*** Available data Section Begins ***

@[simp] theorem setVGroup_pending : (setVGroup s g v).pending = s.pending := rfl
@[simp] theorem setVGroup_fresh : (setVGroup s g v).fresh = s.fresh := rfl
@[simp] theorem setVGroup_regs : (setVGroup s g v).regs = s.regs := rfl
@[simp] theorem setVGroup_mem : (setVGroup s g v).mem = s.mem := rfl
@[simp] theorem setVGroup_upset : (setVGroup s g v).upset = s.upset := rfl
@[simp] theorem setVGroup_backs : (setVGroup s g v).backs = s.backs := rfl
@[simp] theorem setVGroup_cores : (setVGroup s g v).cores = s.cores := rfl
@[simp] theorem setVGroup_fields : (setVGroup s g v).fields = s.fields := rfl
@[simp] theorem setVGroup_blocks : (setVGroup s g v).blocks = s.blocks := rfl
@[simp] theorem setVGroup_passes : (setVGroup s g v).passes = s.passes := rfl
@[simp] theorem setVGroup_furrow : (setVGroup s g v).furrow = s.furrow := rfl
@[simp] theorem setVGroup_links : (setVGroup s g v).links = s.links := rfl
@[simp] theorem setVGroup_canal : (setVGroup s g v).canal = s.canal := rfl
@[simp] theorem setVGroup_outs : (setVGroup s g v).outs = s.outs := rfl
@[simp] theorem setVGroup_bv : (setVGroup s g v).bv = s.bv := rfl
@[simp] theorem setVGroup_head : (setVGroup s g v).head = s.head := rfl
@[simp] theorem setVGroup_clk : (setVGroup s g v).clk = s.clk := rfl
@[simp] theorem setVGroup_pow : (setVGroup s g v).pow = { s.pow with groups := tput s.pow.groups g v } := rfl
@[simp] theorem setVGroup_fuses : (setVGroup s g v).fuses = s.fuses := rfl
@[simp] theorem setVGroup_boot : (setVGroup s g v).boot = s.boot := rfl
@[simp] theorem setVGroup_ports : (setVGroup s g v).ports = s.ports := rfl
@[simp] theorem setVGroup_conns : (setVGroup s g v).conns = s.conns := rfl
@[simp] theorem setVGroup_hbm : (setVGroup s g v).hbm = s.hbm := rfl
@[simp] theorem rawReg_setVGroup (a : Reg) (x y : Nat) : rawReg (setVGroup s g v) a x y = rawReg s a x y := rfl
@[simp] theorem getCore_setVGroup (i : Nat) : getCore (setVGroup s g v) i = getCore s i := rfl
@[simp] theorem getField_setVGroup (i : Nat) : getField (setVGroup s g v) i = getField s i := rfl
@[simp] theorem getBlock_setVGroup (i : Nat) : getBlock (setVGroup s g v) i = getBlock s i := rfl
@[simp] theorem getLink_setVGroup (i j : Nat) : getLink (setVGroup s g v) i j = getLink s i j := rfl
@[simp] theorem getRegion_setVGroup (i : Nat) : getRegion (setVGroup s g v) i = getRegion s i := rfl
@[simp] theorem getPort_setVGroup (i : Nat) : getPort (setVGroup s g v) i = getPort s i := rfl
@[simp] theorem getPart_setVGroup (i : Nat) : getPart (setVGroup s g v) i = getPart s i := rfl
@[simp] theorem getSeq_setVGroup (i : Nat) : getSeq (setVGroup s g v) i = getSeq s i := rfl
@[simp] theorem getPipe_setVGroup (i : Nat) : getPipe (setVGroup s g v) i = getPipe s i := rfl
@[simp] theorem hgNow_setVGroup : hgNow (setVGroup s g v) = hgNow s := rfl

end

section

variable (i : Nat) (v : Sensor)
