/-- After a step is counted its sequence ends, or goes on. -/
theorem stepEnded_eq {s : State} {q : Nat} {r : Sequ} (hq : getSeq s q = some r) : ∃ secure,
    stepEnded s q =
      if r.steps ≤ r.done + 1 then endSeq (stepCounted s q r secure) q .ok (r.done + 1)
      else if r.cancel then endSeq (stepCounted s q r secure) q .cancelled (r.done + 1)
      else if clsShed s r.part r.cls then endSeq (stepCounted s q r secure) q .refusedAllotment (r.done + 1)
      else stepCounted s q r secure := by
  cases hsec : tget s.head.secure r.part with
  | none =>
    refine ⟨s.head.secure, ?_⟩
    simp only [stepEnded, hq, setSeq_head, hsec]
    rfl
  | some x =>
    cases hres : ((getPipe s r.pipe).map (·.reserved)).getD false with
    | true =>
      refine ⟨s.head.secure, ?_⟩
      simp only [stepEnded, hq, setSeq_head, getPipe_setSeq, hsec, hres, if_true]
      rfl
    | false =>
      refine ⟨tput s.head.secure r.part { x with cur := x.cur + 1 }, ?_⟩
      simp only [stepEnded, hq, setSeq_head, getPipe_setSeq, hsec, hres, Bool.false_eq_true, if_false]
      rfl

theorem coresAndHead_stepCounted (s : State) (q : Nat) (r : Sequ) (secure : Tab Secure) :
    CoresAndHead s (stepCounted s q r secure) := rfl

theorem stepEnded_of_none {s : State} {q : Nat} (hq : getSeq s q = none) : stepEnded s q = s := by
  simp only [stepEnded, hq]

/-- The end of a step is a counted step, after which the sequence may end. -/
theorem stepEnded_cases {s : State} {q : Nat} {r : Sequ} (hq : getSeq s q = some r) : ∃ secure,
    stepEnded s q = stepCounted s q r secure ∨ ∃ st, stepEnded s q = endSeq (stepCounted s q r secure) q st (r.done + 1) := by
  obtain ⟨secure, e⟩ := stepEnded_eq hq
  refine ⟨secure, ?_⟩
  rw [e]
  split
  · exact .inr ⟨_, rfl⟩
  · split
    · exact .inr ⟨_, rfl⟩
    · split
      · exact .inr ⟨_, rfl⟩
      · exact .inl rfl

theorem coresAndHead_stepEnded (s : State) (q : Nat) : CoresAndHead s (stepEnded s q) := by
  cases hq : getSeq s q with
  | none => rw [stepEnded_of_none hq]; exact .refl s
  | some r =>
    obtain ⟨secure, e | ⟨st, e⟩⟩ := stepEnded_cases hq <;> rw [e]
    · rfl
    · exact (coresAndHead_stepCounted s q r secure).trans (coresAndHead_endSeqOn _ q st _ _)

theorem getCore_stepEnded_idle {s : State} {c : Nat} (q : Nat) (h : (getCore s c).task = none) :
    getCore (stepEnded s q) c = getCore s c := by
  cases hq : getSeq s q with
  | none => rw [stepEnded_of_none hq]
  | some r =>
    obtain ⟨secure, e | ⟨st, e⟩⟩ := stepEnded_cases hq <;> rw [e]
    · rfl
    · exact getCore_endSeqOn_idle (s := stepCounted s q r secure) q st _ _ h

/-- R315: a sequence whose last step has ended completes with OK. -/
theorem stepEnded_last {s : State} {q : Nat} {r : Sequ} (hq : getSeq s q = some r) (hl : s.head.reload ≠ 2)
    (hd : r.steps ≤ r.done + 1) : getSeq (stepEnded s q) q = none ∧
      ∃ e, Posted (stepEnded s q) ⟨r.ctx, r.tag, St.ok.code, false, BitVec.ofNat 64 (r.done + 1), 0, 0, e, r.irq⟩ := by
  obtain ⟨secure, e⟩ := stepEnded_eq hq
  rw [e, if_pos hd]
  exact endSeq_posts (r := { r with done := r.done + 1 }) .ok (r.done + 1) (tget_tput_self _ _ _) hl

/-- R304: a sequence that nothing stops goes on, with one more step done. -/
theorem stepEnded_goes_on {s : State} {q : Nat} {r : Sequ} (hq : getSeq s q = some r) (hd : r.done + 1 < r.steps)
    (hc : r.cancel = false) (hs : clsShed s r.part r.cls = false) :
    getSeq (stepEnded s q) q = some { r with done := r.done + 1 } ∧ (stepEnded s q).head.cplDue = s.head.cplDue := by
  obtain ⟨secure, e⟩ := stepEnded_eq hq
  rw [e, if_neg (by omega), if_neg (by simp [hc]), if_neg (by simp [hs])]
  exact ⟨tget_tput_self _ _ _, rfl⟩

/-- An event changes nothing but the telemetry of the headgate. -/
theorem telemeter_withTel (s : State) (kind region : Nat) (part : Option Nat) (body : List Byte) :
    telemeter s kind region part body = { s with head := withTel s.head (telemeter s kind region part body).head } := by
  obtain ⟨_, _, _, _, _, _, e⟩ := telemeter_eq s kind region part body
  rw [e]
  rfl

/-- A senior record is telemetry. -/
theorem seniorRecord_eq (s : State) (r : Sequ) (start overs why : Nat) :
    ∃ h, seniorRecord s r start overs why = { s with head := withTel s.head h } := by
  unfold seniorRecord
  split
  · exact ⟨s.head, rfl⟩
  · exact ⟨_, telemeter_withTel _ _ _ _ _⟩

/-- The end of a senior sequence's task is recorded with its sequence and in the telemetry; no other task's is (R324). -/
theorem seniorEnd_eq (s : State) (c : Nat) (t : Task) : ∃ seqs h,
    seniorEnd s c t = { s with head := { withTel s.head h with seqs := seqs } } ∧
    ∀ r, getSeq s t.seq = some r → ∃ held, tget seqs t.seq = some { r with held := held } ∧ (r.cls ≠ 0 → held = r.held) := by
  unfold seniorEnd
  split
  · rename_i hq
    exact ⟨s.head.seqs, s.head, rfl, fun r hr => by simp [hq] at hr⟩
  · rename_i r hq
    split
    · exact ⟨s.head.seqs, s.head, rfl, fun x hx => ⟨x.held, hx, fun _ => rfl⟩⟩
    · rename_i hcls
      dsimp only
      obtain ⟨h, e⟩ := seniorRecord_eq (setSeq s t.seq { r with held := r.held ++
        [(t.stage, taskHeld s c, (getRegion s (coreRegion c)).spills - t.spills)] }) r r.startAt
        (4 * b2n (decide (t.budget < schedCount s c))) (if clockLow s r.part then 2 else 0)
      refine ⟨_, h, e, fun x hx => ?_⟩
      obtain rfl : r = x := Option.some.inj (hq.symm.trans hx)
      exact ⟨_, tget_tput_self _ _ _, fun hne => absurd hne hcls⟩
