-- ==== Sys2Proof/WellFormed.lean ====
section
/-! DEFINITION. Well-formed instructions: what a word of this spec can encode. The transfer register needs no check
(`Reg` holds only R0 to R12 and R14, 30_encoding.md R111); the condition does. -/

namespace Sys2Proof

/-- `cond = 0b1111` is not an MRC, an MCR or an ESB: it selects another instruction class (30_encoding.md R102, R106). -/
def Instr.wf (i : Instr) : Bool := i.cond != 0b1111#4

end Sys2Proof
end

*** Available data Section Ends ***

From the beginning of the listing above down to the line with "s.clk := rfl", every line should be restated exactly.

@[simp] theorem setVGroup_pending : (setVGroup s g v).pending = s.pending := rfl
@[simp] theorem setVGroup_fresh : (setVGroup s g v).fresh = s.fresh := rfl
@[simp] theorem setVGroup_regs : (setVGroup s g v).regs = s.regs := rfl
@[simp] theorem setVGroup_mem : (setVGroup s g v).mem = s.mem := rfl
@[simp] theorem setVGroup_upset : (setVGroup s g v).upset = s.upset := rfl
@[simp] theorem setVGroup_backs : (setVGroup s g v).backs = s.backs := rfl
@[simp] theorem setVGroup_cores : (setVGroup s g v).cores = s.cores := rfl
@[simp] theorem setVGroup_fields : (setVGroup s g v).fields = s.fields := rfl
@[simp] theorem setVGroup_blocks : (setVGroup s g v).blocks = s.blocks := rfl
@[simp] theorem setVGroup_passes : (setVGroup s g v).passes = s.passes := rfl
@[simp] theorem setVGroup_furrow : (setVGroup s g v).furrow = s.furrow := rfl
@[simp] theorem setVGroup_links : (setVGroup s g v).links = s.links := rfl
@[simp] theorem setVGroup_canal : (setVGroup s g v).canal = s.canal := rfl
@[simp] theorem setVGroup_outs : (setVGroup s g v).outs = s.outs := rfl
@[simp] theorem setVGroup_bv : (setVGroup s g v).bv = s.bv := rfl
@[simp] theorem setVGroup_head : (setVGroup s g v).head = s.head := rfl
@[simp] theorem setVGroup_clk : (setVGroup s g v).clk = s.clk := rfl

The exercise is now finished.